_TASK OBJECTIVE:_
Take the material below and output exactly the run of lines from the one containing "core v).mem = s.mem := by" down to the one containing "simp [writePwrctl]", with both included.

_RECORDED DATA:_
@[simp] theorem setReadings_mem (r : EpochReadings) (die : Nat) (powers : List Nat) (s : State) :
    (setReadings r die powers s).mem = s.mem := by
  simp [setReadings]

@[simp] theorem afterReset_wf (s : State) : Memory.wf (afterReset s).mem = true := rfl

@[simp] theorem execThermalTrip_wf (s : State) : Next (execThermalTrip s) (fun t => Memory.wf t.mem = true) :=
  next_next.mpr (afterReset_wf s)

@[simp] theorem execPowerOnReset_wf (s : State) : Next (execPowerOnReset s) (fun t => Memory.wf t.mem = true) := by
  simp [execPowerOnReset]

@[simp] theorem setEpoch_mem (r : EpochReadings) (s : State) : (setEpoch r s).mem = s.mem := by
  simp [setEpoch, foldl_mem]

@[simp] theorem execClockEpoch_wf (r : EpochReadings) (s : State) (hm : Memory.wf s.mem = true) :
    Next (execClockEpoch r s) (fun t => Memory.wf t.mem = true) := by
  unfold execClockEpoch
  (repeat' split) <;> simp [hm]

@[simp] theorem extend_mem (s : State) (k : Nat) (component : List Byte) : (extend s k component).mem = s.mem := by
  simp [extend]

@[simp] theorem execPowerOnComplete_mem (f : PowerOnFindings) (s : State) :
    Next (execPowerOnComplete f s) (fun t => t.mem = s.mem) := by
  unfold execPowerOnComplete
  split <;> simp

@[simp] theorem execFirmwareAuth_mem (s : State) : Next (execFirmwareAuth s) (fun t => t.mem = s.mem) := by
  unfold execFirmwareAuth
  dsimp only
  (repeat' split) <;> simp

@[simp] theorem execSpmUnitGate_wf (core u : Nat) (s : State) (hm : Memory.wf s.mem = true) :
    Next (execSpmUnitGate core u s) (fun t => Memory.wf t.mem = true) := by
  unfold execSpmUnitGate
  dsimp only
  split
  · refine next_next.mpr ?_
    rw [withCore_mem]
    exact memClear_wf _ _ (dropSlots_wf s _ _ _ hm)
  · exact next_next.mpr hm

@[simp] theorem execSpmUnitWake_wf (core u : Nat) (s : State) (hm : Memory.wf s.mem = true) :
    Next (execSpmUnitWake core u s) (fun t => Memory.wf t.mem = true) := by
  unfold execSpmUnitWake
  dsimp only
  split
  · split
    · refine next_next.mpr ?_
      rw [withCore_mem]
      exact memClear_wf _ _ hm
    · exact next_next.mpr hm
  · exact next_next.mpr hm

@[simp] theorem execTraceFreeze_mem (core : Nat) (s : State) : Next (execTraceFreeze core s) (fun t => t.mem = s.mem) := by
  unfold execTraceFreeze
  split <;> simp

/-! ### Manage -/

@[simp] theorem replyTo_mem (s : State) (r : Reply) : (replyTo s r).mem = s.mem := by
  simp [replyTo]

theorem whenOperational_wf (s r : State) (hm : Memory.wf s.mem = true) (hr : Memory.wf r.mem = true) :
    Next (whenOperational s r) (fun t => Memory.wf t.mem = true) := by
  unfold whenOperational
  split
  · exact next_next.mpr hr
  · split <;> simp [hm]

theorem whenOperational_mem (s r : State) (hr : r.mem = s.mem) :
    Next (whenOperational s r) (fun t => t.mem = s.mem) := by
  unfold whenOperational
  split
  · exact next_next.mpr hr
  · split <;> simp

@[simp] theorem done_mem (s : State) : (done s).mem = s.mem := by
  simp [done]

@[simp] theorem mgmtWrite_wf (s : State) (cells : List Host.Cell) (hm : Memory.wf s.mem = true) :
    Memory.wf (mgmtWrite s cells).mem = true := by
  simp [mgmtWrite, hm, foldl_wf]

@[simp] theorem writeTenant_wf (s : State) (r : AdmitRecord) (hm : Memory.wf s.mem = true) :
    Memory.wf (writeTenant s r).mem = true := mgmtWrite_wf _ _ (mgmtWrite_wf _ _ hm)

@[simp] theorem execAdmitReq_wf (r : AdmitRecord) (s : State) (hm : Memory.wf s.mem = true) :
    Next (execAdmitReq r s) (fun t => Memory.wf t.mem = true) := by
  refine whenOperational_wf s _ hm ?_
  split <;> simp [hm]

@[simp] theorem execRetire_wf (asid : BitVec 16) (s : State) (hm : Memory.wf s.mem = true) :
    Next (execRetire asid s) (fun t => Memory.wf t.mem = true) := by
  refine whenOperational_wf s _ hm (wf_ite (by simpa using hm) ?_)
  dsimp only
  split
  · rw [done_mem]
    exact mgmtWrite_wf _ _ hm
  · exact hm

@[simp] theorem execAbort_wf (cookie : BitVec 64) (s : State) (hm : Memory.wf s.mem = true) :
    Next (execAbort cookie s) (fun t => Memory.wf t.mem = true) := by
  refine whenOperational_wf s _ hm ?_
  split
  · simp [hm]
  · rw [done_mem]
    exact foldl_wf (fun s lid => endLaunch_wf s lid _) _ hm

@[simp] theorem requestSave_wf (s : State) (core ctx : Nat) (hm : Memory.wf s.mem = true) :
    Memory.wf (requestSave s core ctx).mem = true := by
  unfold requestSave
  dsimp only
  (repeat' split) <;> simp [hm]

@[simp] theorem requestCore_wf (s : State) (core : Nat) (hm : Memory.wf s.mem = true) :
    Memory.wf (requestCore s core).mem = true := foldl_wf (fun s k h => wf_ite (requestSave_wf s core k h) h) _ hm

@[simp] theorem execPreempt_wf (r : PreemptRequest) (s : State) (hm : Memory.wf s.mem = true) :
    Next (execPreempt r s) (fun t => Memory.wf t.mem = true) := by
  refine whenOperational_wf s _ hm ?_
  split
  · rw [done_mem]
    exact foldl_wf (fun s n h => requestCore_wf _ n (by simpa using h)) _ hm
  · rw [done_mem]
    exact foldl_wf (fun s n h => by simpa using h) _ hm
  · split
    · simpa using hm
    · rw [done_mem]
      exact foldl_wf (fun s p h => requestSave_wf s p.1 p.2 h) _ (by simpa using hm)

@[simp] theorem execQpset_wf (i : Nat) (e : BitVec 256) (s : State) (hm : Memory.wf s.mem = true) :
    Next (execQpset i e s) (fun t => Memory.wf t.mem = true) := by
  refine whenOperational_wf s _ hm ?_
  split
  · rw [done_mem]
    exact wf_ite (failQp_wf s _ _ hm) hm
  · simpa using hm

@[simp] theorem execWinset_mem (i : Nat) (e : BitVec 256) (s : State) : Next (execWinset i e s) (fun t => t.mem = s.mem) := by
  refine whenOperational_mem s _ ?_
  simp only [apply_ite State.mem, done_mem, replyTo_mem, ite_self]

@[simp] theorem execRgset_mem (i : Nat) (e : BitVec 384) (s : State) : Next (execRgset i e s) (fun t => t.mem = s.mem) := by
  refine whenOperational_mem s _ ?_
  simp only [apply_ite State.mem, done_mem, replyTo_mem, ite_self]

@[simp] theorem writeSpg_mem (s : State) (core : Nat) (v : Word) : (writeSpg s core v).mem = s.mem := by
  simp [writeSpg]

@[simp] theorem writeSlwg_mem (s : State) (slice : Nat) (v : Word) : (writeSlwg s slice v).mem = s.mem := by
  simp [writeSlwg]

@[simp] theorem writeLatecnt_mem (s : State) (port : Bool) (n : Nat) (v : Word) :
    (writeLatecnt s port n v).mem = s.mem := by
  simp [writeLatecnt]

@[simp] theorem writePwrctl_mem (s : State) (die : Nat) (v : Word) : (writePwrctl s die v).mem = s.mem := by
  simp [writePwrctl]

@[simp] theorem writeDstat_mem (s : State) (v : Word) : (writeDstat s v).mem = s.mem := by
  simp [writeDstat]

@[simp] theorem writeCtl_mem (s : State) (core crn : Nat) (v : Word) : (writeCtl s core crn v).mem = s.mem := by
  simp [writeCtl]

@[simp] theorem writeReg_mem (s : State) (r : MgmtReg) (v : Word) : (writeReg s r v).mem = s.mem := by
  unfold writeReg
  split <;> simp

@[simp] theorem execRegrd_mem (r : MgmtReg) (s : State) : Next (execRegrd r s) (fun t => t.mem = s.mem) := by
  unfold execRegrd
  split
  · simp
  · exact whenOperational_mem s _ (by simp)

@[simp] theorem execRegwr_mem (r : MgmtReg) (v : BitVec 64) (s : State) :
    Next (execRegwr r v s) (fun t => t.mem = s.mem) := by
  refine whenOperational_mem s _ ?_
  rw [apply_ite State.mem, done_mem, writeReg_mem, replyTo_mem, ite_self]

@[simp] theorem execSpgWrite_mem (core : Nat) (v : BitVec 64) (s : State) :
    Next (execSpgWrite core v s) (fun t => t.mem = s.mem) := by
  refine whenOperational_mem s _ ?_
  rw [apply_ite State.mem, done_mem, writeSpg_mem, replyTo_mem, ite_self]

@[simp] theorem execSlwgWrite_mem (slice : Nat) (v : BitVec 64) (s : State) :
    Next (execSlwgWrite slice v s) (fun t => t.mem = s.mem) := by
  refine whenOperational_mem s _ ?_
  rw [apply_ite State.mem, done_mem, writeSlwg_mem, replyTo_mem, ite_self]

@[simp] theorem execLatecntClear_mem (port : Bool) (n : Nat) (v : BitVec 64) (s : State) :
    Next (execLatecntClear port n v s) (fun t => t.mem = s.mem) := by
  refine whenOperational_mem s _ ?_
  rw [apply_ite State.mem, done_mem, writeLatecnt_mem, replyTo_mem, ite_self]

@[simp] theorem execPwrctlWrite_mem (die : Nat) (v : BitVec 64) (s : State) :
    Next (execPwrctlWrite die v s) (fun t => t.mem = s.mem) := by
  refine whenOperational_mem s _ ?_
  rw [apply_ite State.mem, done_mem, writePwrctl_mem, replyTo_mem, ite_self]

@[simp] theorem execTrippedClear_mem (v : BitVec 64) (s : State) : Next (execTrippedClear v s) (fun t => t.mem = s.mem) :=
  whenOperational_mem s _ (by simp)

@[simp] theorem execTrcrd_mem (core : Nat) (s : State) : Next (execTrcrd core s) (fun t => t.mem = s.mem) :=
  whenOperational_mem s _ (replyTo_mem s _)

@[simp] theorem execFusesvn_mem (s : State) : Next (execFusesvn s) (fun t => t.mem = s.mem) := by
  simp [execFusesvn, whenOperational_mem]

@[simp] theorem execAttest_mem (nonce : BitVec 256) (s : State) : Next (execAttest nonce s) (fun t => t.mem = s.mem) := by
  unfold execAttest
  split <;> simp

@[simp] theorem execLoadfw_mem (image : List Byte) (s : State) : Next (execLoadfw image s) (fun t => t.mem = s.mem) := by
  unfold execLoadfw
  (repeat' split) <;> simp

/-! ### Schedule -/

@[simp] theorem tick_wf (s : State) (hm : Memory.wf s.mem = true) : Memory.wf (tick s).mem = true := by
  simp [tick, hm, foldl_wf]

_WRITTEN REPLY:_
@[simp] theorem writeSpg_mem (s : State) (core : Nat) (v : Word) : (writeSpg s core v).mem = s.mem := by
  simp [writeSpg]

@[simp] theorem writeSlwg_mem (s : State) (slice : Nat) (v : Word) : (writeSlwg s slice v).mem = s.mem := by
  simp [writeSlwg]

@[simp] theorem writeLatecnt_mem (s : State) (port : Bool) (n : Nat) (v : Word) :
    (writeLatecnt s port n v).mem = s.mem := by
  simp [writeLatecnt]

@[simp] theorem writePwrctl_mem (s : State) (die : Nat) (v : Word) : (writePwrctl s die v).mem = s.mem := by
  simp [writePwrctl]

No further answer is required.